WHAT TO WORK ON: Find the lines holding the string "deferBase" in the data, then copy all of them.

MATERIAL FOR THE TASK:
------------------------
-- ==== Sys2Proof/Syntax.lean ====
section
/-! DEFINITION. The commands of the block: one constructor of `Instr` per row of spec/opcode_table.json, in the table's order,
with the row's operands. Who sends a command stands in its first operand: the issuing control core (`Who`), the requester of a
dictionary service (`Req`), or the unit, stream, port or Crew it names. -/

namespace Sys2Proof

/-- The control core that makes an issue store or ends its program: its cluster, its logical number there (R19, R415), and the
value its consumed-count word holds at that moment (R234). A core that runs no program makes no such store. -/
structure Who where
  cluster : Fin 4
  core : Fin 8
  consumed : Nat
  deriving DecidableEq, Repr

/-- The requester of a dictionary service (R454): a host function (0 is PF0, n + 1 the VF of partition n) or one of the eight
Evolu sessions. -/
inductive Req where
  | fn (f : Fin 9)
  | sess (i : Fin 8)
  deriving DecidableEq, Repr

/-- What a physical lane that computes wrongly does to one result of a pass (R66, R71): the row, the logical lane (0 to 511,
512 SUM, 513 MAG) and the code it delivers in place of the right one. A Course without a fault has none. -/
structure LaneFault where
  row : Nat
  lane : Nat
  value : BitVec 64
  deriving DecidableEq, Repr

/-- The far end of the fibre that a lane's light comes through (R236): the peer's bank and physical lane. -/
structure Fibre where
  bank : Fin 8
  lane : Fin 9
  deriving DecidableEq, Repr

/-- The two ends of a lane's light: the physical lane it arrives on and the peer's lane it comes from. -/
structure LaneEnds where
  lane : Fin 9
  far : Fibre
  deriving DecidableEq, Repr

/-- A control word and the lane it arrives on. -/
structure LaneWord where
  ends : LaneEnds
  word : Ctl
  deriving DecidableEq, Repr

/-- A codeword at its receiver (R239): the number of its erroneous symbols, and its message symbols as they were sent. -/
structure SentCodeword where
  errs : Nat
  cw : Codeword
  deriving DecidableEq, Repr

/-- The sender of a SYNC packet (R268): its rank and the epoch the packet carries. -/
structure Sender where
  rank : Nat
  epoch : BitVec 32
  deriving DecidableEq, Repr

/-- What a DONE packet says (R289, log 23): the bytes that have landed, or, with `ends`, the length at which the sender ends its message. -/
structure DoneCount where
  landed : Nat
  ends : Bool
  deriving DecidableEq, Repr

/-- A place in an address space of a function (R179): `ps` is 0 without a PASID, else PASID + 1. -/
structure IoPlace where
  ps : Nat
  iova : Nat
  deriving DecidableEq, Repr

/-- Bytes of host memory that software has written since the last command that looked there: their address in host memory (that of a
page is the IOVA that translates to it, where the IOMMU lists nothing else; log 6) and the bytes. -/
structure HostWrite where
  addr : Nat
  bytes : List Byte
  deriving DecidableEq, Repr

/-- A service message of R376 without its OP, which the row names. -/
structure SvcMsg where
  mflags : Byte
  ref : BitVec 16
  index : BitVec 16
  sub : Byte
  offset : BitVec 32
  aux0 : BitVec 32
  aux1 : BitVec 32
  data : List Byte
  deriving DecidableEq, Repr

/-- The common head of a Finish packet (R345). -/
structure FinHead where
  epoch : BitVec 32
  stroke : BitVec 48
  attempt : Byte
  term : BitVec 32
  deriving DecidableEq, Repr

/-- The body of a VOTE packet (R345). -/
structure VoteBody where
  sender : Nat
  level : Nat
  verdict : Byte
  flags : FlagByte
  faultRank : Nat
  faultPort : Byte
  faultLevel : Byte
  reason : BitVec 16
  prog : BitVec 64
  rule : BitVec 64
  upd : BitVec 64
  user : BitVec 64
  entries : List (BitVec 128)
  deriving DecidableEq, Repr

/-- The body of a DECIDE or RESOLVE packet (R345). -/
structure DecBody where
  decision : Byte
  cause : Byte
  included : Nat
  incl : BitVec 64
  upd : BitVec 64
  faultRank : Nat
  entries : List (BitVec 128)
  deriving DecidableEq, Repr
------------------------
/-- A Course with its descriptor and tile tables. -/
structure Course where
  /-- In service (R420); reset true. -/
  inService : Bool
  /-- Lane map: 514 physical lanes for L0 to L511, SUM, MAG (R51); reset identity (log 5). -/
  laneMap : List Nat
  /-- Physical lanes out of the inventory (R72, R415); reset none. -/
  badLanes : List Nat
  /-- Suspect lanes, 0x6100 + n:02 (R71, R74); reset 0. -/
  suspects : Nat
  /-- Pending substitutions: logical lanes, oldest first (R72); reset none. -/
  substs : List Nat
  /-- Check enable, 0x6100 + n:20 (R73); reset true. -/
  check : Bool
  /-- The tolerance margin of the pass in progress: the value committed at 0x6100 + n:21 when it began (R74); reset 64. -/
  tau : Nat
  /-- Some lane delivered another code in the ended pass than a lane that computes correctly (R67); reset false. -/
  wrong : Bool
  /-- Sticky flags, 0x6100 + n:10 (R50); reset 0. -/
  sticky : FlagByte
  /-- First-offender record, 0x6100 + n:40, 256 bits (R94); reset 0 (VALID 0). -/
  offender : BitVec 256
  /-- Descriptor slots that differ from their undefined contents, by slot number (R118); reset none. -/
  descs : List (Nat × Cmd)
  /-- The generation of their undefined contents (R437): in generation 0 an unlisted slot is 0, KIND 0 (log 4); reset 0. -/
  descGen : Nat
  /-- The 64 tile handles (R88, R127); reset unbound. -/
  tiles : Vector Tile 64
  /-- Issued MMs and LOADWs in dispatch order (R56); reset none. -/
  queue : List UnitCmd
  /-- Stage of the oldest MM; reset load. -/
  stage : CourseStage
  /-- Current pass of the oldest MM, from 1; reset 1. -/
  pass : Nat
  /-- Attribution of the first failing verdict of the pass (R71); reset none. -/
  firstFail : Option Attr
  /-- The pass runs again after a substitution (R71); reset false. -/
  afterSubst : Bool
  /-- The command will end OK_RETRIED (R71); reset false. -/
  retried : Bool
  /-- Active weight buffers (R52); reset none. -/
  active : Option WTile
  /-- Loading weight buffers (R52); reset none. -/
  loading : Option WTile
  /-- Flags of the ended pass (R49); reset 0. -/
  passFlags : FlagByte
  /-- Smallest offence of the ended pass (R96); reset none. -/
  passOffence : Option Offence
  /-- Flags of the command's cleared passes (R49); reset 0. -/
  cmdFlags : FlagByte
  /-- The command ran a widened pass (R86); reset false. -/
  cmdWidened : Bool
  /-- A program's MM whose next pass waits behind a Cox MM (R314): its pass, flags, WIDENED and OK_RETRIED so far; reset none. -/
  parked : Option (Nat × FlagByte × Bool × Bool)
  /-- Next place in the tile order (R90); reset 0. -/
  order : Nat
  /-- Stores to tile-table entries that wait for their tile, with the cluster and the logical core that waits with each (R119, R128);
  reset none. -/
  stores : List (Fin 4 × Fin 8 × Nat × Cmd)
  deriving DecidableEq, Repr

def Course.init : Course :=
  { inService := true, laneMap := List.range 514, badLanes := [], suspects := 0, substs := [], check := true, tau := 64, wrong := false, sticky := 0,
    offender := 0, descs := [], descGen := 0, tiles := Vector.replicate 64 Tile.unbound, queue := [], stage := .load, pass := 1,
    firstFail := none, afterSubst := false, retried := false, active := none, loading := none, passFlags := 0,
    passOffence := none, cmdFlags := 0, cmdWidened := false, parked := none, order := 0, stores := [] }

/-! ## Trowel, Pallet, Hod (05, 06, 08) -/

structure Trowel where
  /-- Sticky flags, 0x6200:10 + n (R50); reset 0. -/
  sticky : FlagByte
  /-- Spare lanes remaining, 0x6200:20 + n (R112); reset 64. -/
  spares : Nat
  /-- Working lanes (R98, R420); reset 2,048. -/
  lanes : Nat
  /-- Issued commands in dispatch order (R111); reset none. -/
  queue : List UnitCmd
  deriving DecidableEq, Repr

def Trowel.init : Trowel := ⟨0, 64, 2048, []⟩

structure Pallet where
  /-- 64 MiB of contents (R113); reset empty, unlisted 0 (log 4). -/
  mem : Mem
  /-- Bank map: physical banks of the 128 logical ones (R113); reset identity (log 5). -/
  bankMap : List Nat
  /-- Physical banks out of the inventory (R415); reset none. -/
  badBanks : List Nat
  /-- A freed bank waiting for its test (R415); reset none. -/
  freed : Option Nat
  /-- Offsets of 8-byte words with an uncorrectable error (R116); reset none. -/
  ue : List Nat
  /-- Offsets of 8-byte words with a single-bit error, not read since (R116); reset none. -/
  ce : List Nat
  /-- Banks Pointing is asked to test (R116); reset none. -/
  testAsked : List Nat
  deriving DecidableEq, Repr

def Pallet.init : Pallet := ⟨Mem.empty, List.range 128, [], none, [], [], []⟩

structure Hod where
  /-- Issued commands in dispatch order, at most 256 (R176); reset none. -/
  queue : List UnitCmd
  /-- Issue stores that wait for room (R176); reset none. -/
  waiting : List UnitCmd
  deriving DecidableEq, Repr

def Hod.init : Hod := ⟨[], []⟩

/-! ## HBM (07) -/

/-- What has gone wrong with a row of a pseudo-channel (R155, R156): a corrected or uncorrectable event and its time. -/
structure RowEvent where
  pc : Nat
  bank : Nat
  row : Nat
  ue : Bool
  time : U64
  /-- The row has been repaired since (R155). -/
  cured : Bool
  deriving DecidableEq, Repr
------------------------
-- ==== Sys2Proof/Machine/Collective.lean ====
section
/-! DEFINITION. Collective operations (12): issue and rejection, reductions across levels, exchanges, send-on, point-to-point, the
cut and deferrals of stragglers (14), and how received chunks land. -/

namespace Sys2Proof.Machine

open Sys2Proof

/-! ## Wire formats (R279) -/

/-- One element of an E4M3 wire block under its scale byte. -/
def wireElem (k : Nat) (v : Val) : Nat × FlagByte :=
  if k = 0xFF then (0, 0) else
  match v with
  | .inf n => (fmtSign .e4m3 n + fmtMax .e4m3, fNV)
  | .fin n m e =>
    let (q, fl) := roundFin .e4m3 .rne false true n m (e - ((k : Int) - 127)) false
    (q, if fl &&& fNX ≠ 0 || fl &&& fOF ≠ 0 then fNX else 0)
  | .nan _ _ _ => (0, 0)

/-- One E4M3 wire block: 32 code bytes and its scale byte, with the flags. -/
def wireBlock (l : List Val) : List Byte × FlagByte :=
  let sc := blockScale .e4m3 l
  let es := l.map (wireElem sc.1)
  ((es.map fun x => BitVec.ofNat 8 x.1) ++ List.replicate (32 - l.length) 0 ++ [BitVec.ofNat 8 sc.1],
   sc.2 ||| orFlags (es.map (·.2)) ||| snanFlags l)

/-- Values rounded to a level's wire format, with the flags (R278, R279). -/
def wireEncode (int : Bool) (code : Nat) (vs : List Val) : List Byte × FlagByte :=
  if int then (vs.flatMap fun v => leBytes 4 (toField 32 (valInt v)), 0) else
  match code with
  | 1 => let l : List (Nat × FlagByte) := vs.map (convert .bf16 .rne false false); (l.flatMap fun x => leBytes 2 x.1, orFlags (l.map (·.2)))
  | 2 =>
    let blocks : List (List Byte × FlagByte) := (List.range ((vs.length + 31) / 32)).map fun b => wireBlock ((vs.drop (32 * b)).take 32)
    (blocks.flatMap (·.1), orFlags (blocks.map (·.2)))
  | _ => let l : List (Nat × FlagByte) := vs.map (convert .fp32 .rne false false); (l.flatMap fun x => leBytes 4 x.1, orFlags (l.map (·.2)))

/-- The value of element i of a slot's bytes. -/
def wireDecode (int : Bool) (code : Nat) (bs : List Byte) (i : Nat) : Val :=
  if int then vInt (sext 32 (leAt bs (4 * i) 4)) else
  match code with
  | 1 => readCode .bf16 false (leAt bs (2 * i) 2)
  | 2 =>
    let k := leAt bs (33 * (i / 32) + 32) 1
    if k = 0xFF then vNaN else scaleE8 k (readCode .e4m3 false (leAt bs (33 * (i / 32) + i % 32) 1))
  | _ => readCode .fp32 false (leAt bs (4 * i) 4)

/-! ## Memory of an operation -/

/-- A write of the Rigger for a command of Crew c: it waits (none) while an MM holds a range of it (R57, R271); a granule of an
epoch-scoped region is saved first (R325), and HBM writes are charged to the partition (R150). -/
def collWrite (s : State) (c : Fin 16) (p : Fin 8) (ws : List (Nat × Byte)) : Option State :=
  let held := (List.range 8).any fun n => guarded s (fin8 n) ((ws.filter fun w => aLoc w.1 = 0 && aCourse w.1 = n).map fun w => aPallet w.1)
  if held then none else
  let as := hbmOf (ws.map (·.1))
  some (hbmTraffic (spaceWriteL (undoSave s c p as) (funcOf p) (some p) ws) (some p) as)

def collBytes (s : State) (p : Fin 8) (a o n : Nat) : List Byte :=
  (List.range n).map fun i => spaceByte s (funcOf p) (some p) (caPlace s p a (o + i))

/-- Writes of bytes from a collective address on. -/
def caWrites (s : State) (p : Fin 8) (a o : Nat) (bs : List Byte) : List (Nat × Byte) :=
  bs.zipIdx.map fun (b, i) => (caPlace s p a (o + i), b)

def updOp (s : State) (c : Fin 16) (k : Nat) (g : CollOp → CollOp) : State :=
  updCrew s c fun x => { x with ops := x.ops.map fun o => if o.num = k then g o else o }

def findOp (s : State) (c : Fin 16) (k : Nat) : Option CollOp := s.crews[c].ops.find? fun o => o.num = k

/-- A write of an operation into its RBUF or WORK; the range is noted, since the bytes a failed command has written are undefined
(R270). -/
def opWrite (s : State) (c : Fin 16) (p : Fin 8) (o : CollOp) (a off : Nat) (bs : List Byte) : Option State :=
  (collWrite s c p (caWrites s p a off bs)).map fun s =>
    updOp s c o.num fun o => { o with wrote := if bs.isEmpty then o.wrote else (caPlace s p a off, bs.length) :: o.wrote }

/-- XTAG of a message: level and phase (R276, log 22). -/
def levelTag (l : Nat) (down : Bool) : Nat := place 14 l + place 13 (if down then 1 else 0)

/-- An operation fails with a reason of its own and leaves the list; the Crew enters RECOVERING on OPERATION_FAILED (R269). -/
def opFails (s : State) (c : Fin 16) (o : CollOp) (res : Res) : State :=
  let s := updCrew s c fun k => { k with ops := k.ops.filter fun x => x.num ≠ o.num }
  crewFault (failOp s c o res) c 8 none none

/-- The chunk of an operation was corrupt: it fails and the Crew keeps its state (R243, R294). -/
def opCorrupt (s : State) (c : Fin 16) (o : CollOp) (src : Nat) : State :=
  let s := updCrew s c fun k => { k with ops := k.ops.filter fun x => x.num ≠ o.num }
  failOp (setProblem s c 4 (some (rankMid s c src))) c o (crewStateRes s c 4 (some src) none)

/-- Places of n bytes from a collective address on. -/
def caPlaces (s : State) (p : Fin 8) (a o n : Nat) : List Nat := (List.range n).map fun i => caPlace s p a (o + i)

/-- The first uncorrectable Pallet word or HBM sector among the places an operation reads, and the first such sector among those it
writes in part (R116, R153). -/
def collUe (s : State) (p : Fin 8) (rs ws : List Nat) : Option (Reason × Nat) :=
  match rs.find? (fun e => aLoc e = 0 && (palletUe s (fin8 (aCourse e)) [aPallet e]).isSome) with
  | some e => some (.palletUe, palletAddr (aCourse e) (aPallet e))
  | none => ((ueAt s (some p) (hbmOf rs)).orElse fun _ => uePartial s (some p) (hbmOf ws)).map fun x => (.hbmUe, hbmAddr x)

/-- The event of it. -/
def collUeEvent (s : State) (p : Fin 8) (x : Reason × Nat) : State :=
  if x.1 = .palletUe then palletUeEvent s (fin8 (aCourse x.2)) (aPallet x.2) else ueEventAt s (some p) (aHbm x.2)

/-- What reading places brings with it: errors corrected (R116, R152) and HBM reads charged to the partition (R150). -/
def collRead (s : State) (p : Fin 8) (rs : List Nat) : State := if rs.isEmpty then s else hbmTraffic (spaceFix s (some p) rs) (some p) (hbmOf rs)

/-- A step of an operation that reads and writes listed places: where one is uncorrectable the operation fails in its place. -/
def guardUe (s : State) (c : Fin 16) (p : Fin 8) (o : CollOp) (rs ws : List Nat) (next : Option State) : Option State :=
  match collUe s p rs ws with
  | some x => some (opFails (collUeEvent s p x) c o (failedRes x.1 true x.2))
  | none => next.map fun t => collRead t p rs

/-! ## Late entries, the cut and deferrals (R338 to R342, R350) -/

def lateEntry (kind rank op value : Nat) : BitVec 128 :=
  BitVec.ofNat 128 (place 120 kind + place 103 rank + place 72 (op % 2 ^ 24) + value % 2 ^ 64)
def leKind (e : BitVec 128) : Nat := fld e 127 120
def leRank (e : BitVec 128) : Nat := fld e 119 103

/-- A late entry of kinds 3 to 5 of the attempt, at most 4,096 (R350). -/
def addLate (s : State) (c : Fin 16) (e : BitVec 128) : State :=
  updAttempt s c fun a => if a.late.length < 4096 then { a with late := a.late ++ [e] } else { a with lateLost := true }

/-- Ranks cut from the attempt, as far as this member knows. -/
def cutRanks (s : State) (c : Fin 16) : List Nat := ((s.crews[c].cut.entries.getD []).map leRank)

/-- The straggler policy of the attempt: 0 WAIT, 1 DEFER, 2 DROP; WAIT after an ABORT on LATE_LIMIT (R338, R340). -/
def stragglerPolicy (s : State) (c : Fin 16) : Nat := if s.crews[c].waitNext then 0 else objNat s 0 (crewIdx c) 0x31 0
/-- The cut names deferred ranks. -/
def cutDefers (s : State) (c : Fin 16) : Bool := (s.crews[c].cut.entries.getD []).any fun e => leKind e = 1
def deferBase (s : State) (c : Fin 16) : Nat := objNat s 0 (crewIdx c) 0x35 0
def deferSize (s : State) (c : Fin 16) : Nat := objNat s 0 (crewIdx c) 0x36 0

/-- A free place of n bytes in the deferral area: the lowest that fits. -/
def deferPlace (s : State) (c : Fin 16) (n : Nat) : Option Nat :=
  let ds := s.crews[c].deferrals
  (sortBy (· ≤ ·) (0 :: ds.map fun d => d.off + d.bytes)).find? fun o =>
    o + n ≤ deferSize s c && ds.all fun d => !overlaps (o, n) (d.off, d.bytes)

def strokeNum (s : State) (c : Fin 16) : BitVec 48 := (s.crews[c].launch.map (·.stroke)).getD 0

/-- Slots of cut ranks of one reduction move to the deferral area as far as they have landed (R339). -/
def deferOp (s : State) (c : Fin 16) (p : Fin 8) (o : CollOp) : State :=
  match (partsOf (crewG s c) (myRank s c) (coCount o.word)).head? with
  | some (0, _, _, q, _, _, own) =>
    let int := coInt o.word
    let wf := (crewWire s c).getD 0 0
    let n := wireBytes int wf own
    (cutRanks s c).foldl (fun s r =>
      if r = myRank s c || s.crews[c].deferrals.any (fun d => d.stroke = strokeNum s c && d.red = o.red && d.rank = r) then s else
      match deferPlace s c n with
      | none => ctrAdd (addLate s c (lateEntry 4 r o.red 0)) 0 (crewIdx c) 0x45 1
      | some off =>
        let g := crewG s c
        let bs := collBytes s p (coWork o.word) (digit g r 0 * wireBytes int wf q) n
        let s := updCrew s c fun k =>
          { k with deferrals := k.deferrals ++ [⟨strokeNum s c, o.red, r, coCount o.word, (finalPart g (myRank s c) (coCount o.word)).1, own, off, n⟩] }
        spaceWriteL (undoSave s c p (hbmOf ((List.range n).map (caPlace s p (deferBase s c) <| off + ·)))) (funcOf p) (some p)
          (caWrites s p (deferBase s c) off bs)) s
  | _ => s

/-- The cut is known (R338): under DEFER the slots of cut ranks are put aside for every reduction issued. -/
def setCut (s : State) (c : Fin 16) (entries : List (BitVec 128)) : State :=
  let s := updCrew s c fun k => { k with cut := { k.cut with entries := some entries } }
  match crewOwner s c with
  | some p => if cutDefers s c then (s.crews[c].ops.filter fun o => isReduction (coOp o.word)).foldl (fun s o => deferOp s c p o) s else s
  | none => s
------------------------
EXERCISE RESULT:
def deferBase (s : State) (c : Fin 16) : Nat := objNat s 0 (crewIdx c) 0x35 0
        spaceWriteL (undoSave s c p (hbmOf ((List.range n).map (caPlace s p (deferBase s c) <| off + ·)))) (funcOf p) (some p)
          (caWrites s p (deferBase s c) off bs)) s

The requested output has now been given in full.